Stored data entries
BEGIN

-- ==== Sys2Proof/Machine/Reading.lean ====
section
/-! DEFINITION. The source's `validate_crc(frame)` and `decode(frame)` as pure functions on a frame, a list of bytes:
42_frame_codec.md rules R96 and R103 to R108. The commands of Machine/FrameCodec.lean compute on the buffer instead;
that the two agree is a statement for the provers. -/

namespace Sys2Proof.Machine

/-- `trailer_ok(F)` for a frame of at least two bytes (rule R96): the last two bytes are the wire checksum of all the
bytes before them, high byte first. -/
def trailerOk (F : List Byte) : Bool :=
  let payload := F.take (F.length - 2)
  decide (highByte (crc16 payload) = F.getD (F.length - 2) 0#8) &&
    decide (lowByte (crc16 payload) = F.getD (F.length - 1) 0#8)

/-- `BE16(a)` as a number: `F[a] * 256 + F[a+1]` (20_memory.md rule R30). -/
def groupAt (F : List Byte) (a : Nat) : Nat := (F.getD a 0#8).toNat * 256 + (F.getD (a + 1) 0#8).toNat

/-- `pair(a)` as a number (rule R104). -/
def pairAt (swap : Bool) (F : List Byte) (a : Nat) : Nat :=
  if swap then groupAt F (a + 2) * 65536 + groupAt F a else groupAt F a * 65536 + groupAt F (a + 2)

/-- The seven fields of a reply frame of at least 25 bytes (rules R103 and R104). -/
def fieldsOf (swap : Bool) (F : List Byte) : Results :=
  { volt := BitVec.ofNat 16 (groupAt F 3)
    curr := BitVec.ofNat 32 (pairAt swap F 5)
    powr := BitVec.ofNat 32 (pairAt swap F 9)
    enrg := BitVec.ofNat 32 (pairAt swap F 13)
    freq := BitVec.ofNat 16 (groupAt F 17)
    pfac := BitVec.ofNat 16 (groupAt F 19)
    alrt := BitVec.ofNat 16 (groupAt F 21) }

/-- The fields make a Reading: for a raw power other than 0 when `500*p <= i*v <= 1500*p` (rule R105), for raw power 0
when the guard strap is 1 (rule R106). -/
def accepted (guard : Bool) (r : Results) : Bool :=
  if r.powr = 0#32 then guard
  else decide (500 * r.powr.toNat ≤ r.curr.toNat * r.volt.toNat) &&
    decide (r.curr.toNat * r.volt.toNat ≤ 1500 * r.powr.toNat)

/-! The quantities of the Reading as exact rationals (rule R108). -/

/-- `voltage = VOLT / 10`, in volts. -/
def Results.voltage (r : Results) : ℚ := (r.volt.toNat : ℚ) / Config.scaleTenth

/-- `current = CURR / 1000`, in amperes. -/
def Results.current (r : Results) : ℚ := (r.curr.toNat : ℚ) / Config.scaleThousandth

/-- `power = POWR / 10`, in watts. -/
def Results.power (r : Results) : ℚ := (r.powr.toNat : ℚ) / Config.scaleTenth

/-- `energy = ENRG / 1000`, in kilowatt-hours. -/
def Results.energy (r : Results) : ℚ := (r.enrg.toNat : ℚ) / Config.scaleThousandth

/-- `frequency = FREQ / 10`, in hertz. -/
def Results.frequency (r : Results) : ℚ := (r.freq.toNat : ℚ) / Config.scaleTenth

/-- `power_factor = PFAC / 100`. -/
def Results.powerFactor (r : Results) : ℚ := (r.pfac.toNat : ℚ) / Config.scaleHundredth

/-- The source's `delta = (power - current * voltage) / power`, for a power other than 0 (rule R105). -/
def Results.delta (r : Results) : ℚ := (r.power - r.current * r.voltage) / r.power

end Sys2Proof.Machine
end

END

Requirement:
Looking through the records, copy out every line in which the word "guard" is found.

Finished exercise:
when the guard strap is 1 (rule R106). -/
def accepted (guard : Bool) (r : Results) : Bool :=
  if r.powr = 0#32 then guard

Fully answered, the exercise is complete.